Look through the records that follow. Copy every line containing the word "execSend".
#####
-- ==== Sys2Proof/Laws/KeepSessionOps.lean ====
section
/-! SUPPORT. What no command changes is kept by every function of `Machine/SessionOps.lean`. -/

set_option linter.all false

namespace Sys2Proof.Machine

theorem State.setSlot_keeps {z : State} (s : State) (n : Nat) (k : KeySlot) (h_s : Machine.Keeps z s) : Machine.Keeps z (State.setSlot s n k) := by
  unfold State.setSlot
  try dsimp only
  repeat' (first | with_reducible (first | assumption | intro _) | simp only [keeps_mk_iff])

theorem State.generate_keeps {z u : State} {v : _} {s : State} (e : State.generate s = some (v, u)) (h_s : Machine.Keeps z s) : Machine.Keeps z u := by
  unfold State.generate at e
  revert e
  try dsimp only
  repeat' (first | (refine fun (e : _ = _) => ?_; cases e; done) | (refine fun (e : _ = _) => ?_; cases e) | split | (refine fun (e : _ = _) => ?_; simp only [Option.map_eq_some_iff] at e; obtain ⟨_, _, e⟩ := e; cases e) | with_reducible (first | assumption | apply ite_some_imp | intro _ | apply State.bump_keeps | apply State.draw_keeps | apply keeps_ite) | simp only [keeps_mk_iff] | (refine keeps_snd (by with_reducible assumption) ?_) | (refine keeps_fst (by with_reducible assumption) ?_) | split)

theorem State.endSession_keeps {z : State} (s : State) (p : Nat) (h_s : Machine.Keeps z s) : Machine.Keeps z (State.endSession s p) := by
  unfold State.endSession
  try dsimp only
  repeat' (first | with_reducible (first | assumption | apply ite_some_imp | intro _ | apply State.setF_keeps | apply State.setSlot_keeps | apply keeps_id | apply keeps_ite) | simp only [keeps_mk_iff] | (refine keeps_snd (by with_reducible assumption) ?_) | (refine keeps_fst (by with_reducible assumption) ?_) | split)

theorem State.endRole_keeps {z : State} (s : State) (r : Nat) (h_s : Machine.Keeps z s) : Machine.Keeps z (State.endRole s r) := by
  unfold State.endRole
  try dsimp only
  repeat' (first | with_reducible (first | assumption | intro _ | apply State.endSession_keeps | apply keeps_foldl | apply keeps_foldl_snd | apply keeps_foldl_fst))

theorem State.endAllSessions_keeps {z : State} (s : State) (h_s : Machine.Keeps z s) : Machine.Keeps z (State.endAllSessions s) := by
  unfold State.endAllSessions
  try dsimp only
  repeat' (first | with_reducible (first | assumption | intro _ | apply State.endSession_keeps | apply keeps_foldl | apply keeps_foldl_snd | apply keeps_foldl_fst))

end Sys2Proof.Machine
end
#####
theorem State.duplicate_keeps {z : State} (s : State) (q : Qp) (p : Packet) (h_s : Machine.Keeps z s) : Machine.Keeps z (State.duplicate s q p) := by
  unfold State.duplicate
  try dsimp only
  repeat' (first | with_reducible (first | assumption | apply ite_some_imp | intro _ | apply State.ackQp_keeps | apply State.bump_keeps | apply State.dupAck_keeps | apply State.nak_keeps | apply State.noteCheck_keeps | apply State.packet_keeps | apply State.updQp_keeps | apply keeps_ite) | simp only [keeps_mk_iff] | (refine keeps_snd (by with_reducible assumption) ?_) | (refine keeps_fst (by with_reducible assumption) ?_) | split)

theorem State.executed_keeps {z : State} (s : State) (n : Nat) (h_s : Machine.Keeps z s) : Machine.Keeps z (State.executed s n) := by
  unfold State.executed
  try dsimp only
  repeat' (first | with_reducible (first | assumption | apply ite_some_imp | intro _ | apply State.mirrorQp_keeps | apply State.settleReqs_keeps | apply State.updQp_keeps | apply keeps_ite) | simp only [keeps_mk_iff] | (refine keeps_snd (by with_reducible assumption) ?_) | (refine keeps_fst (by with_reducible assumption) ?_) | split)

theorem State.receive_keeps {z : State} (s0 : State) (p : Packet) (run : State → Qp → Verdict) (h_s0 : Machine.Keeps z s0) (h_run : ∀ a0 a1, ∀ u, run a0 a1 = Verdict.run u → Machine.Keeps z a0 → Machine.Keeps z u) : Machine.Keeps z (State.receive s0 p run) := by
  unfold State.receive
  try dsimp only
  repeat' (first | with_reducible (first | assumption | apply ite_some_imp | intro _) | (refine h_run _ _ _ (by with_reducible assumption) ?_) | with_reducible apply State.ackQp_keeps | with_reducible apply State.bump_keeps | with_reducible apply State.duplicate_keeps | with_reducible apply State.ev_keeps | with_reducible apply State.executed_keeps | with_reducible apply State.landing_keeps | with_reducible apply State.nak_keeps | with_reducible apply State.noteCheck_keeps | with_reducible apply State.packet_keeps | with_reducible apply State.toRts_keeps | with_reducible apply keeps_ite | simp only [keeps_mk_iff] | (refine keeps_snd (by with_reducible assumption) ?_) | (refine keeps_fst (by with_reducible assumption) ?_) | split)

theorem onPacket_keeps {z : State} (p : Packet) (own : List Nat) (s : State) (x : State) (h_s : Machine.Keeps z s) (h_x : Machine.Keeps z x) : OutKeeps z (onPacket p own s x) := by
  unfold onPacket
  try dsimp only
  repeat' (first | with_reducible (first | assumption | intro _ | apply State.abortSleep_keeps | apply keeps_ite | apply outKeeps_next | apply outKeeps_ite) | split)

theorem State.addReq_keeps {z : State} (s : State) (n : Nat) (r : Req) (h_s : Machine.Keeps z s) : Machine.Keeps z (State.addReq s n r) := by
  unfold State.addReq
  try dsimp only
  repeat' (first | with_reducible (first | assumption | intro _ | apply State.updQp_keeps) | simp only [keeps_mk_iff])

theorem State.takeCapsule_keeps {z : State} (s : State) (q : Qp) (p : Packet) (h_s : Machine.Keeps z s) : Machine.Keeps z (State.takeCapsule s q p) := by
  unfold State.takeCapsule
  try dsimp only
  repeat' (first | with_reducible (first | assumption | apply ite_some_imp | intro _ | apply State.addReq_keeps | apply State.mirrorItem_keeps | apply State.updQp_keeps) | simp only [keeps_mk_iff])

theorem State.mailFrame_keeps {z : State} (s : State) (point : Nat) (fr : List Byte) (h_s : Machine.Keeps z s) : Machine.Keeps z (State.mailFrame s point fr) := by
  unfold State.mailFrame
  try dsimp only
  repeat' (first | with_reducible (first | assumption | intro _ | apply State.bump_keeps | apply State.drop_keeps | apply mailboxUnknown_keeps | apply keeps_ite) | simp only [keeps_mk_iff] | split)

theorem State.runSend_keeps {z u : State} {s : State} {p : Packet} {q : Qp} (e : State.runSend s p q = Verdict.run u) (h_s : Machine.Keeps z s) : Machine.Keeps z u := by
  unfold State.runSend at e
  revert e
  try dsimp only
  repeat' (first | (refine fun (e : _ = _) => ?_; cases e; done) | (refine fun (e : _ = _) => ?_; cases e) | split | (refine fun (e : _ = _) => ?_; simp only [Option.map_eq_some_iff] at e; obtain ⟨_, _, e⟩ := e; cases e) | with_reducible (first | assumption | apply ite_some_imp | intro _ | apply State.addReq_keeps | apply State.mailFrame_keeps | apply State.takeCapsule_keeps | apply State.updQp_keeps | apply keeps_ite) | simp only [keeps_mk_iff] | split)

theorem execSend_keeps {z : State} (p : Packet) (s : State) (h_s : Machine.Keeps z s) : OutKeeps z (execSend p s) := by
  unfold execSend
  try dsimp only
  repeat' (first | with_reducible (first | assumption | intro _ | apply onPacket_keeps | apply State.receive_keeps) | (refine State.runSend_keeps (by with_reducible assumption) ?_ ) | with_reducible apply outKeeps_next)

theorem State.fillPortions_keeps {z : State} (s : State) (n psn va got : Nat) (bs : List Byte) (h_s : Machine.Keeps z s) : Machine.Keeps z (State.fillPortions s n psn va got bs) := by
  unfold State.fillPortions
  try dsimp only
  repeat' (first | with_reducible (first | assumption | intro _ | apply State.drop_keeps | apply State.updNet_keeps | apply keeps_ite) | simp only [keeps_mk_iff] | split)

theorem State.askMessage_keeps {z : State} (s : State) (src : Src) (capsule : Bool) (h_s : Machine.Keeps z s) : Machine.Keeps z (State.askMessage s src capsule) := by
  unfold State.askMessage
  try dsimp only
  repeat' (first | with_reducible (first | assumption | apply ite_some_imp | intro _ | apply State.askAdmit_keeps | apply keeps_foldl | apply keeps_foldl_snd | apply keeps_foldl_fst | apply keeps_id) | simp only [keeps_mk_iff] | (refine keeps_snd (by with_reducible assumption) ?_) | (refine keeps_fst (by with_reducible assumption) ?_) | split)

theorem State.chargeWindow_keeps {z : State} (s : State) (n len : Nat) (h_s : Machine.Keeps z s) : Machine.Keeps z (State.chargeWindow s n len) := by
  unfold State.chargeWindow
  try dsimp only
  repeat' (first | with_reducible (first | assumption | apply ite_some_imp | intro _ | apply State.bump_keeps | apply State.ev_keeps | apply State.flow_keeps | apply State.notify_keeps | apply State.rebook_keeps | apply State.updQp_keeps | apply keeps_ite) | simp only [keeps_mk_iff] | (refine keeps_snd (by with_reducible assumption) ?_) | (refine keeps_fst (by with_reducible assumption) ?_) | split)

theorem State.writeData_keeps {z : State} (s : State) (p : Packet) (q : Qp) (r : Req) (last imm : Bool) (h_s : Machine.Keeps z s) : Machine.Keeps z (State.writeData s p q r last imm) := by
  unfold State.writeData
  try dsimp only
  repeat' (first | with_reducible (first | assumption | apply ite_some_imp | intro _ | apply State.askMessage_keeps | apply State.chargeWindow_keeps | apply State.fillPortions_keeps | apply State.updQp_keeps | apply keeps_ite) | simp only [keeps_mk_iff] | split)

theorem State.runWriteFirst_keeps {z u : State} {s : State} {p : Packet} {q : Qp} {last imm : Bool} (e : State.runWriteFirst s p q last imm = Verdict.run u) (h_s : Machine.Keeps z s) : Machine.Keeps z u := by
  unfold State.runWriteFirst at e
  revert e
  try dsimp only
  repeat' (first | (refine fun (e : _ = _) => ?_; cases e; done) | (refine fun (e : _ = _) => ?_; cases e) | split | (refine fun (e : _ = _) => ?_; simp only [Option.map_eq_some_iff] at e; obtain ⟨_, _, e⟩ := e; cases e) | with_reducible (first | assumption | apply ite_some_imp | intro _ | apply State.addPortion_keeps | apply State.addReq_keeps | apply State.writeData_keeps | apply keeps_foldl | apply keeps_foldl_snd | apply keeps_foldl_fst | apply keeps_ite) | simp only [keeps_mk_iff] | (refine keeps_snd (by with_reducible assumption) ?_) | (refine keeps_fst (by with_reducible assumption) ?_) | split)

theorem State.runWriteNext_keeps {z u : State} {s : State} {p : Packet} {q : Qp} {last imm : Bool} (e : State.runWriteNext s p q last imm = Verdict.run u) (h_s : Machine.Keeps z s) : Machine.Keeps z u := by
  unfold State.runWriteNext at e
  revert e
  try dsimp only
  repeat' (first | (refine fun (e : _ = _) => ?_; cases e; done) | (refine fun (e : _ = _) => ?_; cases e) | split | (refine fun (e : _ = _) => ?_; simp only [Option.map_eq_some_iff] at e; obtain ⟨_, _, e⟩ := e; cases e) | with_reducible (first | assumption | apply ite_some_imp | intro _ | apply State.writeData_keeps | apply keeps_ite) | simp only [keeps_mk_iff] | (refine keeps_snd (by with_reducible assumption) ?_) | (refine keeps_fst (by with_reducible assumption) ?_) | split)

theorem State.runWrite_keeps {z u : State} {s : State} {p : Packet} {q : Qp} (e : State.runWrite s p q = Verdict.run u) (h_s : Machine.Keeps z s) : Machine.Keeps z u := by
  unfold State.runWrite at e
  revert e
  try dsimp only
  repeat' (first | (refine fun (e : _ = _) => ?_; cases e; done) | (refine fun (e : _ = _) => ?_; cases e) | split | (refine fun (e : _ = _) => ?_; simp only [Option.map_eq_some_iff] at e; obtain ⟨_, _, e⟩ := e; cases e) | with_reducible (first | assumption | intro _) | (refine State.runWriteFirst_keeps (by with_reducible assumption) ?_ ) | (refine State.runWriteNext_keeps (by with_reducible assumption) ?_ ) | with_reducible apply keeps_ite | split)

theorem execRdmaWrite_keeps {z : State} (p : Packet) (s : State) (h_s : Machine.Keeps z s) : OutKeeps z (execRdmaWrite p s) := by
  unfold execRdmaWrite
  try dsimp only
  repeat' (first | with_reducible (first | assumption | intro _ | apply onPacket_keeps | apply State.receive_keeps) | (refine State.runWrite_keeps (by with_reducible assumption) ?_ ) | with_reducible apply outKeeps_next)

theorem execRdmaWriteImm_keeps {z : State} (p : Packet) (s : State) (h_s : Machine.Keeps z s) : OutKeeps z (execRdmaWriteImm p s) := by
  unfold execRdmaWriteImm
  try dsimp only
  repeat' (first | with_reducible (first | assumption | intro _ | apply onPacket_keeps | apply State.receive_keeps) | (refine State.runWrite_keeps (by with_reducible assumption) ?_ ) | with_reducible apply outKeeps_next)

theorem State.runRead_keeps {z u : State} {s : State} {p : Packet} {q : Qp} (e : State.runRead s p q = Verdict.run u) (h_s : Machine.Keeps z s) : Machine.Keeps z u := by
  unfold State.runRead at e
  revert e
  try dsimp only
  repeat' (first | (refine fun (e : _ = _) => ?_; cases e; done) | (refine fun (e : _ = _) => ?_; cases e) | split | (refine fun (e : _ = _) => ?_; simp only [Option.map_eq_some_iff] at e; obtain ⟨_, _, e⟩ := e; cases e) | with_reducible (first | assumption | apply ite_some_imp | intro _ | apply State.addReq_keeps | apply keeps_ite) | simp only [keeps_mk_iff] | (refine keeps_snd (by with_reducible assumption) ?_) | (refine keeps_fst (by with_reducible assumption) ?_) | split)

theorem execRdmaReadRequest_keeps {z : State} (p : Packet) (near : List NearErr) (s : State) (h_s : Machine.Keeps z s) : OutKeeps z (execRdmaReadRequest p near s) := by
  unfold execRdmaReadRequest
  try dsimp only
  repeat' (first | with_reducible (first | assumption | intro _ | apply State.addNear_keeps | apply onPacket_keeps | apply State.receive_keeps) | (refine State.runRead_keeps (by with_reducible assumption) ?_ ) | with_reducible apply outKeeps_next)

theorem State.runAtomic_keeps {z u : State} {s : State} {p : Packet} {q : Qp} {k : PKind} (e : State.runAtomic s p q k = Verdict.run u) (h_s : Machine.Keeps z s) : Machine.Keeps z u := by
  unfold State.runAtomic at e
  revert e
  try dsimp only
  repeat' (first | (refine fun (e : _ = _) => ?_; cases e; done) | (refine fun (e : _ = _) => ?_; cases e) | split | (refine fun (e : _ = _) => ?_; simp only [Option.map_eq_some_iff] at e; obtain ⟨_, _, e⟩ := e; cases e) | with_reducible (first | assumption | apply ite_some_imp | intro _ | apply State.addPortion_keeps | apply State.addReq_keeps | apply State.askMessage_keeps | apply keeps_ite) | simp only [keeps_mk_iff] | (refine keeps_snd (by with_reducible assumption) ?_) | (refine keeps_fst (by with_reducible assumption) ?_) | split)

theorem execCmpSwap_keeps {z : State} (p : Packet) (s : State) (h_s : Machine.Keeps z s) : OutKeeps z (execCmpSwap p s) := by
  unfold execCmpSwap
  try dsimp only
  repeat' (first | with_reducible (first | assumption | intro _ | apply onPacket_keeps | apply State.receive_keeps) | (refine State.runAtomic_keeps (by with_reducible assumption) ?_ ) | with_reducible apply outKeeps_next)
#####
• Task output
theorem execSend_keeps {z : State} (p : Packet) (s : State) (h_s : Machine.Keeps z s) : OutKeeps z (execSend p s) := by
  unfold execSend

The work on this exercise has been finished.